[ABOUT THIS TASK]:
Reproduce every entry exactly as written.

[SUPPLIED DATA]:
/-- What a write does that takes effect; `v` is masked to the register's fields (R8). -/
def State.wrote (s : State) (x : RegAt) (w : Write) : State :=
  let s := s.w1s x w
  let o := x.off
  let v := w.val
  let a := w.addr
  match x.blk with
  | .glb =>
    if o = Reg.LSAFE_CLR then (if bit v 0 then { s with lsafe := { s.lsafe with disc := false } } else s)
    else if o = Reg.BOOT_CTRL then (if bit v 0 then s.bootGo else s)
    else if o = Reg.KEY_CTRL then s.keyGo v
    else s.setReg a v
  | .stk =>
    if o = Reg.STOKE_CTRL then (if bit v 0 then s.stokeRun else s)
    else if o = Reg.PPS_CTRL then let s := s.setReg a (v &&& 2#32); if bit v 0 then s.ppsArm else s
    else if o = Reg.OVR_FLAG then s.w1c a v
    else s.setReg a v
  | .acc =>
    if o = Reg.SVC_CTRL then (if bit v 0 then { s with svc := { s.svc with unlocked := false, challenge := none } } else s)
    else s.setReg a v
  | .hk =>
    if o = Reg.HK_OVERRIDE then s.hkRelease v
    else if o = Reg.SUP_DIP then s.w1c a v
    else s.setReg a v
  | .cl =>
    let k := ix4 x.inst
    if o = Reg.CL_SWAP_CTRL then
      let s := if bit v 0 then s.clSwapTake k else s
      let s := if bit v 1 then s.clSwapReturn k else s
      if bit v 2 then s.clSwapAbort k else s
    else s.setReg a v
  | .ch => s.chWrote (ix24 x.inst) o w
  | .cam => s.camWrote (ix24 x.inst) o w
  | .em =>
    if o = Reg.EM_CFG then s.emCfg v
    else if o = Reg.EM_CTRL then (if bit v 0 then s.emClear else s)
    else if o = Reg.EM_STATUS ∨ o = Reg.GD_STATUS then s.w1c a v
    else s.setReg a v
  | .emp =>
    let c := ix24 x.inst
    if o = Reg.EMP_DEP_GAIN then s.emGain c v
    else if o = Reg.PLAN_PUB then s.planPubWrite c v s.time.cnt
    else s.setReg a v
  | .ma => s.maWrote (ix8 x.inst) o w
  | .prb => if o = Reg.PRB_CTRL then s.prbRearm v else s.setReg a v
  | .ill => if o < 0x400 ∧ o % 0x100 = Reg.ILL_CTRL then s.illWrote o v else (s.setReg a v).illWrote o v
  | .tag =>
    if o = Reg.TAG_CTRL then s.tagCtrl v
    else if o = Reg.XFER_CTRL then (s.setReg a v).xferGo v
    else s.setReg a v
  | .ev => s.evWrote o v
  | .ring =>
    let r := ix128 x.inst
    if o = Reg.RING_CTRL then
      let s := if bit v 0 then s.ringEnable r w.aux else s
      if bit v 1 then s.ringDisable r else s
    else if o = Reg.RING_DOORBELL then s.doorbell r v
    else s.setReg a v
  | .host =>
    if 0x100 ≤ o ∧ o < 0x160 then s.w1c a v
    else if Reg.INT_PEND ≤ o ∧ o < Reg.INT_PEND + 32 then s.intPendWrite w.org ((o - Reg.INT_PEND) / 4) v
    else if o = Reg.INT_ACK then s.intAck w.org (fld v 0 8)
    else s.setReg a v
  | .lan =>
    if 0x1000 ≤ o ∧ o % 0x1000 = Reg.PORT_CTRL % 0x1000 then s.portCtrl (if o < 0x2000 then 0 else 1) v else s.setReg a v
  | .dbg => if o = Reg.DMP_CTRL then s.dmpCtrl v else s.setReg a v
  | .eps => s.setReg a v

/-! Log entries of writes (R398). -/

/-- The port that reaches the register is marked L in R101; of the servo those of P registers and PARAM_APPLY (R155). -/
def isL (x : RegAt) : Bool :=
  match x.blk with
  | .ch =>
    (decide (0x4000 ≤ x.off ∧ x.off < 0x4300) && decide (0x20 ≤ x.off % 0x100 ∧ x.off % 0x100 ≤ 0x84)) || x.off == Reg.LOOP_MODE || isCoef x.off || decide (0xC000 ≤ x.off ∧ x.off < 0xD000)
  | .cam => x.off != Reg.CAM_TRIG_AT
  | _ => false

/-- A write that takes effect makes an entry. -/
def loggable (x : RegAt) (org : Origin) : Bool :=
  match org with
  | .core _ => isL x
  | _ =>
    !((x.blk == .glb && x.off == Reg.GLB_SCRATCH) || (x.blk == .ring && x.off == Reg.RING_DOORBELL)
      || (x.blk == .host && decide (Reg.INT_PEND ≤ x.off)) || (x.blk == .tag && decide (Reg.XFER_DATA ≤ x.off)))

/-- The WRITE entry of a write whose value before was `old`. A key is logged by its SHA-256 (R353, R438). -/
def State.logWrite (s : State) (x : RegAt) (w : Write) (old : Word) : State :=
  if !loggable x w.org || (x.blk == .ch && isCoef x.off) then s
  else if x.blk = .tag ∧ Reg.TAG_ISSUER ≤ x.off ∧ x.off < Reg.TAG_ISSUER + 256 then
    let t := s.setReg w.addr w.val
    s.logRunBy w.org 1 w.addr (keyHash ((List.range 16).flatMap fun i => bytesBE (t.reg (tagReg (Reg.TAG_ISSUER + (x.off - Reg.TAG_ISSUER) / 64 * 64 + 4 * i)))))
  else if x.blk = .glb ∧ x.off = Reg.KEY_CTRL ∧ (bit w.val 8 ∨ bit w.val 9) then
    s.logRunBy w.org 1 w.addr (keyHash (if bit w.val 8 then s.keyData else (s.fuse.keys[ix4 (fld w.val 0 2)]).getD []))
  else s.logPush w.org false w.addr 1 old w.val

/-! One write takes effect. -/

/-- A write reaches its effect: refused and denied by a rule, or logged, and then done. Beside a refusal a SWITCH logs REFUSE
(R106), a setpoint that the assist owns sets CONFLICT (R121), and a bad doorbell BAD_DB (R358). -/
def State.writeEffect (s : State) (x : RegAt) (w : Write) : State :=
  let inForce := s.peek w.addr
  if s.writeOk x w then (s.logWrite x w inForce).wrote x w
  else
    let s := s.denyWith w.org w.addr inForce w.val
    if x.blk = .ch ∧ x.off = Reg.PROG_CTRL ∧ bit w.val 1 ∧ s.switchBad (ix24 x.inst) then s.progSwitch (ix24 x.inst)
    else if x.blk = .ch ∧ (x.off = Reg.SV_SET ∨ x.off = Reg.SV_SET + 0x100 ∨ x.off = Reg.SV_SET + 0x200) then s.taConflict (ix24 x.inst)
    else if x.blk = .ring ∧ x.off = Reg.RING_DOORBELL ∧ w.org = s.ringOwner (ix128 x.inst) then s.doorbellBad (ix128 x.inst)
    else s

[WRITTEN SOLUTION]:
/-- What a write does that takes effect; `v` is masked to the register's fields (R8). -/
def State.wrote (s : State) (x : RegAt) (w : Write) : State :=
  let s := s.w1s x w
  let o := x.off
  let v := w.val
  let a := w.addr
  match x.blk with
  | .glb =>
    if o = Reg.LSAFE_CLR then (if bit v 0 then { s with lsafe := { s.lsafe with disc := false } } else s)
    else if o = Reg.BOOT_CTRL then (if bit v 0 then s.bootGo else s)
    else if o = Reg.KEY_CTRL then s.keyGo v
    else s.setReg a v
  | .stk =>
    if o = Reg.STOKE_CTRL then (if bit v 0 then s.stokeRun else s)
    else if o = Reg.PPS_CTRL then let s := s.setReg a (v &&& 2#32); if bit v 0 then s.ppsArm else s
    else if o = Reg.OVR_FLAG then s.w1c a v
    else s.setReg a v
  | .acc =>
    if o = Reg.SVC_CTRL then (if bit v 0 then { s with svc := { s.svc with unlocked := false, challenge := none } } else s)
    else s.setReg a v
  | .hk =>
    if o = Reg.HK_OVERRIDE then s.hkRelease v
    else if o = Reg.SUP_DIP then s.w1c a v
    else s.setReg a v
  | .cl =>
    let k := ix4 x.inst
    if o = Reg.CL_SWAP_CTRL then
      let s := if bit v 0 then s.clSwapTake k else s
      let s := if bit v 1 then s.clSwapReturn k else s
      if bit v 2 then s.clSwapAbort k else s
    else s.setReg a v
  | .ch => s.chWrote (ix24 x.inst) o w
  | .cam => s.camWrote (ix24 x.inst) o w
  | .em =>
    if o = Reg.EM_CFG then s.emCfg v
    else if o = Reg.EM_CTRL then (if bit v 0 then s.emClear else s)
    else if o = Reg.EM_STATUS ∨ o = Reg.GD_STATUS then s.w1c a v
    else s.setReg a v
  | .emp =>
    let c := ix24 x.inst
    if o = Reg.EMP_DEP_GAIN then s.emGain c v
    else if o = Reg.PLAN_PUB then s.planPubWrite c v s.time.cnt
    else s.setReg a v
  | .ma => s.maWrote (ix8 x.inst) o w
  | .prb => if o = Reg.PRB_CTRL then s.prbRearm v else s.setReg a v
  | .ill => if o < 0x400 ∧ o % 0x100 = Reg.ILL_CTRL then s.illWrote o v else (s.setReg a v).illWrote o v
  | .tag =>
    if o = Reg.TAG_CTRL then s.tagCtrl v
    else if o = Reg.XFER_CTRL then (s.setReg a v).xferGo v
    else s.setReg a v
  | .ev => s.evWrote o v
  | .ring =>
    let r := ix128 x.inst
    if o = Reg.RING_CTRL then
      let s := if bit v 0 then s.ringEnable r w.aux else s
      if bit v 1 then s.ringDisable r else s
    else if o = Reg.RING_DOORBELL then s.doorbell r v
    else s.setReg a v
  | .host =>
    if 0x100 ≤ o ∧ o < 0x160 then s.w1c a v
    else if Reg.INT_PEND ≤ o ∧ o < Reg.INT_PEND + 32 then s.intPendWrite w.org ((o - Reg.INT_PEND) / 4) v
    else if o = Reg.INT_ACK then s.intAck w.org (fld v 0 8)
    else s.setReg a v
  | .lan =>
    if 0x1000 ≤ o ∧ o % 0x1000 = Reg.PORT_CTRL % 0x1000 then s.portCtrl (if o < 0x2000 then 0 else 1) v else s.setReg a v
  | .dbg => if o = Reg.DMP_CTRL then s.dmpCtrl v else s.setReg a v
  | .eps => s.setReg a v

/-! Log entries of writes (R398). -/

/-- The port that reaches the register is marked L in R101; of the servo those of P registers and PARAM_APPLY (R155). -/
def isL (x : RegAt) : Bool :=
  match x.blk with
  | .ch =>
    (decide (0x4000 ≤ x.off ∧ x.off < 0x4300) && decide (0x20 ≤ x.off % 0x100 ∧ x.off % 0x100 ≤ 0x84)) || x.off == Reg.LOOP_MODE || isCoef x.off || decide (0xC000 ≤ x.off ∧ x.off < 0xD000)
  | .cam => x.off != Reg.CAM_TRIG_AT
  | _ => false

/-- A write that takes effect makes an entry. -/
def loggable (x : RegAt) (org : Origin) : Bool :=
  match org with
  | .core _ => isL x
  | _ =>
    !((x.blk == .glb && x.off == Reg.GLB_SCRATCH) || (x.blk == .ring && x.off == Reg.RING_DOORBELL)
      || (x.blk == .host && decide (Reg.INT_PEND ≤ x.off)) || (x.blk == .tag && decide (Reg.XFER_DATA ≤ x.off)))

/-- The WRITE entry of a write whose value before was `old`. A key is logged by its SHA-256 (R353, R438). -/
def State.logWrite (s : State) (x : RegAt) (w : Write) (old : Word) : State :=
  if !loggable x w.org || (x.blk == .ch && isCoef x.off) then s
  else if x.blk = .tag ∧ Reg.TAG_ISSUER ≤ x.off ∧ x.off < Reg.TAG_ISSUER + 256 then
    let t := s.setReg w.addr w.val
    s.logRunBy w.org 1 w.addr (keyHash ((List.range 16).flatMap fun i => bytesBE (t.reg (tagReg (Reg.TAG_ISSUER + (x.off - Reg.TAG_ISSUER) / 64 * 64 + 4 * i)))))
  else if x.blk = .glb ∧ x.off = Reg.KEY_CTRL ∧ (bit w.val 8 ∨ bit w.val 9) then
    s.logRunBy w.org 1 w.addr (keyHash (if bit w.val 8 then s.keyData else (s.fuse.keys[ix4 (fld w.val 0 2)]).getD []))
  else s.logPush w.org false w.addr 1 old w.val

/-! One write takes effect. -/

/-- A write reaches its effect: refused and denied by a rule, or logged, and then done. Beside a refusal a SWITCH logs REFUSE
(R106), a setpoint that the assist owns sets CONFLICT (R121), and a bad doorbell BAD_DB (R358). -/
def State.writeEffect (s : State) (x : RegAt) (w : Write) : State :=
  let inForce := s.peek w.addr
  if s.writeOk x w then (s.logWrite x w inForce).wrote x w
  else
    let s := s.denyWith w.org w.addr inForce w.val
    if x.blk = .ch ∧ x.off = Reg.PROG_CTRL ∧ bit w.val 1 ∧ s.switchBad (ix24 x.inst) then s.progSwitch (ix24 x.inst)
    else if x.blk = .ch ∧ (x.off = Reg.SV_SET ∨ x.off = Reg.SV_SET + 0x100 ∨ x.off = Reg.SV_SET + 0x200) then s.taConflict (ix24 x.inst)
    else if x.blk = .ring ∧ x.off = Reg.RING_DOORBELL ∧ w.org = s.ringOwner (ix128 x.inst) then s.doorbellBad (ix128 x.inst)
    else s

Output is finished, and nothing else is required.